/-- The instruction completes and writes `v` into predicate register `d`, where p0 discards it. -/
def WritesPredicate (s : State) (t : Task) (i : Instr) (d : Nat) (v : W16) : Prop :=
  ∃ s' t', exec i s = .next s' ∧ OnlyTask s s' t t'
    ∧ (∀ r, r < 8 → preg t' r = if r = d ∧ r ≠ 0 then v else preg t r)
    ∧ t' = { t with pc := t.pc + 8, steps := t.steps + 1, cycles := t'.cycles, front := t'.front, was := none, pregs := t'.pregs }

/-- The instruction completes and writes `val l` into every active lane `l` of vector register `d`; the other lanes and
the other vector registers keep their values. -/
def WritesVector (s : State) (t : Task) (i : Instr) (f : F) (d : Nat) (val : Nat → W32) : Prop :=
  ∃ s' t', exec i s = .next s' ∧ OnlyTask s s' t t'
    ∧ (∀ q l, l < 16 → lane t' q l = if q = d ∧ pbit (maskOf t f) l = true then val l else lane t q l)
    ∧ t' = { t with pc := t.pc + 8, steps := t.steps + 1, cycles := t'.cycles, front := t'.front, was := none, vregs := t'.vregs }

/-- The instruction completes and writes channel `ch` of every active pixel `l` into lane `l` of vector register
`d + ch`. -/
def WritesGroup (s : State) (t : Task) (i : Instr) (f : F) (d : Nat) (val : Nat → Nat → Nat) : Prop :=
  ∃ s' t', exec i s = .next s' ∧ OnlyTask s s' t t'
    ∧ (∀ q l, l < 16 → lane t' q l =
        if d ≤ q ∧ q < d + 4 ∧ pbit (maskOf t f) l = true then BitVec.ofNat 32 (val (q - d) l) else lane t q l)
    ∧ t' = { t with pc := t.pc + 8, steps := t.steps + 1, cycles := t'.cycles, front := t'.front, was := none, vregs := t'.vregs }

/-- The instruction completes and writes channel pairs of every active pixel into the pair of vector registers `d` and
`d + 1`: lane 2 × (k mod 8) of the register of pixel k takes R and G, the next lane B and A (Table 3-7). -/
def WritesPair (s : State) (t : Task) (i : Instr) (f : F) (d : Nat) (val : Nat → Nat → Nat) : Prop :=
  ∃ s' t', exec i s = .next s' ∧ OnlyTask s s' t t'
    ∧ (∀ q l, l < 16 → lane t' q l =
        if d ≤ q ∧ q < d + 2 ∧ pbit (maskOf t f) (8 * (q - d) + l / 2) = true then
          BitVec.ofNat 32 (val (2 * (l % 2)) (8 * (q - d) + l / 2) + 65536 * val (2 * (l % 2) + 1) (8 * (q - d) + l / 2))
        else lane t q l)
    ∧ t' = { t with pc := t.pc + 8, steps := t.steps + 1, cycles := t'.cycles, front := t'.front, was := none, vregs := t'.vregs }

/-- The instruction completes and the task goes on as `u` with one more step counted, at `pc`. -/
def GoesOn (s : State) (t : Task) (i : Instr) (pc : W32) (u : Task) : Prop :=
  ∃ s' t', exec i s = .next s' ∧ OnlyTask s s' t t'
    ∧ t' = { u with pc := pc, steps := t.steps + 1, cycles := t'.cycles, front := t'.front, was := none }

/-- A direct branch (R86): where its condition holds, the task goes on at the branch's own address plus imm × 8, and
else at the next instruction. -/
def BranchesOn (s : State) (t : Task) (i : Instr) (imm : W32) (c : Prop) : Prop :=
  (c → GoesOn s t i (t.pc + 8 * imm) t) ∧ (¬ c → GoesOn s t i (t.pc + 8) t)

/-! ## Memory spaces and read sets -/

/-- The read set after a read of input `k` (R39, R78): only a SPEC task that is neither demoted nor resumed records, and an
input already named uses no new entry. -/
def readSetAfter (s : State) (t : Task) (k : InKey) : List ReadEnt :=
  if t.firm || t.readSet.any (fun x => x.key == k) then t.readSet
  else t.readSet ++ [⟨k, versionFor s k (taskInep t)⟩]

/-- The effective address of Table 2-5: s[b], s[a] × 256 or s[a], zero-extended, plus the sign-extended immediate. -/
def spaceAddr (t : Task) (f : F) (sp : BitVec 2) : Int :=
  (if sp = 2 then ((sreg t f.b).toNat : Int) else if sp = 3 then ((sreg t f.a).toNat : Int) * 256 else (sreg t f.a).toNat) +
    f.imm.toInt

/-- The byte that a task reads at an offset or address of a space (Table 2-5, R48). -/
def spaceByte (s : State) (t : Task) (f : F) (sp : BitVec 2) (o : Nat) : Byte :=
  if sp = 0 then scratchGet t o
  else if sp = 1 then outGet s t o
  else if sp = 2 then layerByte s t (layerIdx s t (sreg t f.a)) o
  else fmGet s t o

/-- `n` bytes from an offset as a little-endian number (R27). -/
def leNumber (byte : Nat → Byte) (o n : Nat) : Nat := ofLe ((List.range n).map (fun j => byte (o + j)))

/-- An element of a type may be reached at an offset: it is aligned (R27) and inside the space (Table 2-5, R29, R30). -/
def ElementOk (s : State) (t : Task) (f : F) (sp : BitVec 2) (ty : Nat) (o : Int) : Prop :=
  o % (typeBytes ty : Int) = 0 ∧ spInside sp f (typeBytes ty) s t o = true

/-- An element may be loaded: it is reached, and no byte of it lies in a word that is poisoned or fails ECC (R55). -/
def LoadOk (s : State) (t : Task) (f : F) (sp : BitVec 2) (ty : Nat) (o : Int) : Prop :=
  ElementOk s t f sp ty o ∧ badByte sp f s t (typeBytes ty) o = none

/-- The instruction completes, records its reads so that the read set is `rs`, and writes `v` into scalar register `d`;
from `s0`, the state with what the read itself leaves, only its task has changed. -/
def WritesScalarIn (s s0 : State) (t : Task) (i : Instr) (d : BitVec 5) (v : W32) (rs : List ReadEnt) : Prop :=
  ∃ s' t', exec i s = .next s' ∧ OnlyTask s0 s' t t'
    ∧ (∀ r, sreg t' r = if r = d ∧ r ≠ 0 then v else sreg t r)
    ∧ t' = { t with pc := t.pc + 8, steps := t.steps + 1, cycles := t'.cycles, front := t'.front, was := none, sregs := t'.sregs, readSet := rs }

/-- The same with the active lanes of vector register `d`. -/
def WritesVectorIn (s s0 : State) (t : Task) (i : Instr) (f : F) (d : Nat) (val : Nat → W32) (rs : List ReadEnt) : Prop :=
  ∃ s' t', exec i s = .next s' ∧ OnlyTask s0 s' t t'
    ∧ (∀ q l, l < 16 → lane t' q l = if q = d ∧ pbit (maskOf t f) l = true then val l else lane t q l)
    ∧ t' = { t with pc := t.pc + 8, steps := t.steps + 1, cycles := t'.cycles, front := t'.front, was := none, vregs := t'.vregs, readSet := rs }

/-- The same with channel `ch` of every active pixel `l` in lane `l` of vector register `d + ch`. -/
def WritesGroupIn (s s0 : State) (t : Task) (i : Instr) (f : F) (d : Nat) (val : Nat → Nat → Nat) (rs : List ReadEnt) : Prop :=
  ∃ s' t', exec i s = .next s' ∧ OnlyTask s0 s' t t'
    ∧ (∀ q l, l < 16 → lane t' q l =
        if d ≤ q ∧ q < d + 4 ∧ pbit (maskOf t f) l = true then BitVec.ofNat 32 (val (q - d) l) else lane t q l)
    ∧ t' = { t with pc := t.pc + 8, steps := t.steps + 1, cycles := t'.cycles, front := t'.front, was := none, vregs := t'.vregs, readSet := rs }

/-- The byte that the last of some stored elements, each an offset with its bytes, leaves at an offset. -/
def lastStored (els : List (Nat × List Byte)) (o : Nat) : Option Byte :=
  els.foldl (fun old e => if e.1 ≤ o ∧ o < e.1 + e.2.length then e.2[o - e.1]? else old) none

/-- The instruction completes and stores the elements into the task's scratch area (space 0), the staged bytes of its
output tile (1), or its stores to frame memory that others do not see yet (3, R48); every other byte of the space, every
register and all of frame memory are as before. -/
def StoresTo (s : State) (t : Task) (i : Instr) (f : F) (sp : BitVec 2) (els : List (Nat × List Byte)) : Prop :=
  ∃ s' t', exec i s = .next s' ∧ OnlyTask s s' t t'
    ∧ (∀ o, spaceByte s' t' f sp o = (lastStored els o).getD (spaceByte s t f sp o))
    ∧ t' = { t with
        pc := t.pc + 8, steps := t.steps + 1, cycles := t'.cycles, front := t'.front, was := none
        scratch := if sp = 0 then t'.scratch else t.scratch
        staged := if sp = 1 then t'.staged else t.staged
        stores := if sp = 3 then t'.stores else t.stores }

/-! ## Lanes -/

/-- A lane holds a value of a type extended into its 32 bits: by the sign for s16 and s32, by zeros for the others (R24). -/
def Extended (ty : Nat) (v : W32) : Prop :=
  v = if typeSigned ty then BitVec.ofInt 32 (laneInt ty v) else BitVec.ofNat 32 (laneNat ty v)

/-- A lane holds an integer wrapped at a type's width and extended (R63). -/
def Wrapped (ty : Nat) (n : Int) (v : W32) : Prop := Extended ty v ∧ (laneInt ty v - n) % (2 ^ typeBits ty : Nat) = 0

/-- The least value of a type (Table 2-4). -/
def typeMin (ty : Nat) : Int := if typeSigned ty then -(2 ^ (typeBits ty - 1) : Nat) else 0
/-- The greatest value of a type. -/
def typeMax (ty : Nat) : Int := if typeSigned ty then (2 ^ (typeBits ty - 1) : Nat) - 1 else (2 ^ typeBits ty : Nat) - 1

/-- A lane holds an integer saturated to a type's range and extended (R63). -/
def Saturated (ty : Nat) (n : Int) (v : W32) : Prop := Extended ty v ∧ laneInt ty v = max (typeMin ty) (min (typeMax ty) n)

/-- The pairwise tree of R51 over the values of the lanes: lanes (0, 1), (2, 3) and so on, then pairs of those sums. -/
def pairTree (fm : FFmt) (x : Nat → Nat) : Nat → Nat → Nat
  | 0, i => x i
  | n + 1, i => fadd fm (pairTree fm x n (2 * i)) (pairTree fm x n (2 * i + 1))

/-! ## Tasks that end -/

/-- The task table is in rising order, every task stands in the slot whose number it carries, one of 65,536 (R91), and
belongs to one of 128 contexts; the slots that became free are among the 65,536. -/
abbrev TasksFit (s : State) : Prop :=
  Map.risesFrom 0 s.sch.tasks = true ∧ (∀ e ∈ s.sch.tasks, e.2.slot = e.1 ∧ e.1 < 65536 ∧ e.2.ctx < 128) ∧ ∀ q ∈ s.sch.slotFreed, q < 65536

/-- Task `t` of `s` has completed in `s'` with a status, an exception code and information (R55, R108, R284): without a
record its slot is free; with one, the slot is free and the context's completion ring holds one more record where the
ring takes it, and else the task waits with its record. -/
def Ended (s s' : State) (t : Task) (record : Bool) (status code : Nat) (info : W32) : Prop :=
  if record && on s fld.ctxCpl.EN t.ctx then
    if ctxCplTakes s t.ctx then
      taskAt s' t.slot = none ∧
        get s' fld.ringTail.TAIL (get s fld.ctxCpl.RING t.ctx) =
          (get s fld.ringTail.TAIL (get s fld.ctxCpl.RING t.ctx) + 1) % ringSize s (get s fld.ctxCpl.RING t.ctx) % 65536
    else
      ∃ u ws, taskAt s' t.slot = some u ∧ u.st = .waiting ∧ u.finishing = some ws ∧
        bitsOf (dw ws 0) 24 8 = status ∧ bitsOf (dw ws 2) 16 6 = code ∧ ws.getD 3 0 = info
  else taskAt s' t.slot = none

/-- The instruction terminates its task (R55): TASK_FAULT counts one more, and the task has completed. -/
def Terminates (s : State) (t : Task) (i : Instr) (status code : Nat) (info : W32) : Prop :=
  ∃ s', exec i s = .next s' ∧ counter s' Cnt.taskFault.ctorIdx = counter s Cnt.taskFault.ctorIdx + 1 ∧
    Ended s s' t true status code info

/-- The instruction is not executed: its task is parked at it with SPEC_SIDE_EFFECT, to execute it again when it resumes
(R40, R41). No register, counter, queue, port or other task has changed. -/
def ParksAt (s : State) (t : Task) (i : Instr) : Prop :=
  ∃ s' t', exec i s = .next s' ∧ taskAt s' t.slot = some t' ∧
    t' = { t with
      steps := t.steps + 1, cycles := t'.cycles, front := t'.front, was := none, st := .parked, excode := 7, exinfo := t.pc, saved := true, staged := []
      spill := t.lastCore.map (fun c => c / 8) } ∧
    s' = { s with
      sch := { s.sch with tasks := s'.sch.tasks, ctCount := s'.sch.ctCount }
      vat := s'.vat, fmem := s'.fmem, fbad := s'.fbad, pwr := s'.pwr, free := s'.free, tagCount := s'.tagCount } ∧
    ∀ q, q ≠ t.slot → taskAt s' q = taskAt s q

/-! ## What a command leaves alone -/

/-- The parts of the state beside its registers. -/
inductive Part where
  | pending | free | rdata | member | inForce | calOld | cnt | snap | swcnt | fmem | fbad | hmem | ot | otFrac | otp | tagCount | tagDraws | sch | vat | hst | tim | glz | epg | prt | twn | pwr | bst
deriving DecidableEq, Repr

/-- A part of the state is as before. -/
def Part.Same (s t : State) : Part → Prop
  | .pending => t.pending = s.pending
  | .free => t.free = s.free
  | .rdata => t.rdata = s.rdata
  | .member => t.member = s.member
  | .inForce => t.inForce = s.inForce
  | .calOld => t.calOld = s.calOld
  | .cnt => t.cnt = s.cnt
  | .snap => t.snap = s.snap
  | .swcnt => t.swcnt = s.swcnt
  | .fmem => t.fmem = s.fmem
  | .fbad => t.fbad = s.fbad
  | .hmem => t.hmem = s.hmem
  | .ot => t.ot = s.ot
  | .otFrac => t.otFrac = s.otFrac
  | .otp => t.otp = s.otp
  | .tagCount => t.tagCount = s.tagCount
  | .tagDraws => t.tagDraws = s.tagDraws
  | .sch => t.sch = s.sch
  | .vat => t.vat = s.vat
  | .hst => t.hst = s.hst
  | .tim => t.tim = s.tim
  | .glz => t.glz = s.glz
  | .epg => t.epg = s.epg
  | .prt => t.prt = s.prt
  | .twn => t.twn = s.twn
  | .pwr => t.pwr = s.pwr
  | .bst => t.bst = s.bst

/-- From `s` to `t` no register but those listed, and no part but those listed, has changed. -/
def Leaves (rs : List RegId) (ps : List Part) (s t : State) : Prop :=
  (∀ r, r ∉ rs → ∀ i j, rd t r i j = rd s r i j) ∧ ∀ p, p ∉ ps → p.Same s t

/-- What holds of every state that the device reaches: both memories are in canonical form (log 6), the register file is
in rising order, and the task table fits. -/
structure Sound (s : State) : Prop where
  fmem : memWf s.fmem = true
  hmem : memWf s.hmem = true
  regs : Map.risesFrom 0 s.regs = true
  tasks : TasksFit s

/-! ## Ring commands -/

/-- An entry of `span` ring entries stands at the head of a running CMD ring that is not being flushed (R288), no command of
the ring is held or running before it (R291), its CPL ring takes its record now (R284), and the device fetches entries: it is
not in SAFE (R340), and the host queues are not under test (R359). -/
structure AtHead (s : State) (h : Cmd) (span : Nat) : Prop where
  runs : ringRuns s h.ring 0 = true
  there : span ≤ ringOcc s h.ring
  first : ringBusy s h.ring = false ∧ ringHeld s h.ring = false
  record : cplTakes s (get s fld.ringCtrl.CPL h.ring) (get s fld.ringCtrl.FN h.ring) = true
  order : ∀ w ∈ s.hst.cplWait, match w with | .cmd _ _ => True | .record c _ _ => c ≠ get s fld.ringCtrl.CPL h.ring
  fetches : on s fld.ringCtrl.FLUSH h.ring = false ∧ mode s ≠ 7 ∧ blockTested s 24 = false

/-- A command starts: the device is no standby (R315), and the ring's function may command its context (R289). -/
structure Starts (s : State) (h : Cmd) (span : Nat) : Prop where
  entry : AtHead s h span
  active : standby s = false
  owner : mayCommand s h = true

/-- A command completes: HEAD of its ring moves past its entries (R291), and its CPL ring holds one more record. -/
structure Completes (s t : State) (h : Cmd) (span : Nat) : Prop where
  head : get t fld.ringHead.HEAD h.ring = (get s fld.ringHead.HEAD h.ring + span) % ringSize s h.ring % 65536
  record : get t fld.ringTail.TAIL (get s fld.ringCtrl.CPL h.ring) =
    (get s fld.ringTail.TAIL (get s fld.ringCtrl.CPL h.ring) + 1) % ringSize s (get s fld.ringCtrl.CPL h.ring) % 65536

/-- A change enters the input log with the next version of its input, and its application epoch on every running canvas
whose tasks may read the input (R125, R126, R128). -/
def EntersLog (s t : State) (k : InKey) (value buf : W32) (g : ATarget) : Prop :=
  newestVersion t k = newestVersion s k + 1 ∧
    (⟨k, newestVersion s k + 1, value, buf, g, targetInst s g,
      ((runningCanvases s).filter (placedOn s k)).map (fun c => (c, placeEpoch s c g))⟩ : Change) ∈ t.vat.inputs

▸ Problem description: Across the listing above, report every line where "before" occurs.

▸ Response:
register and all of frame memory are as before. -/
/-- A part of the state is as before. -/
the ring is held or running before it (R291), its CPL ring takes its record now (R284), and the device fetches entries: it is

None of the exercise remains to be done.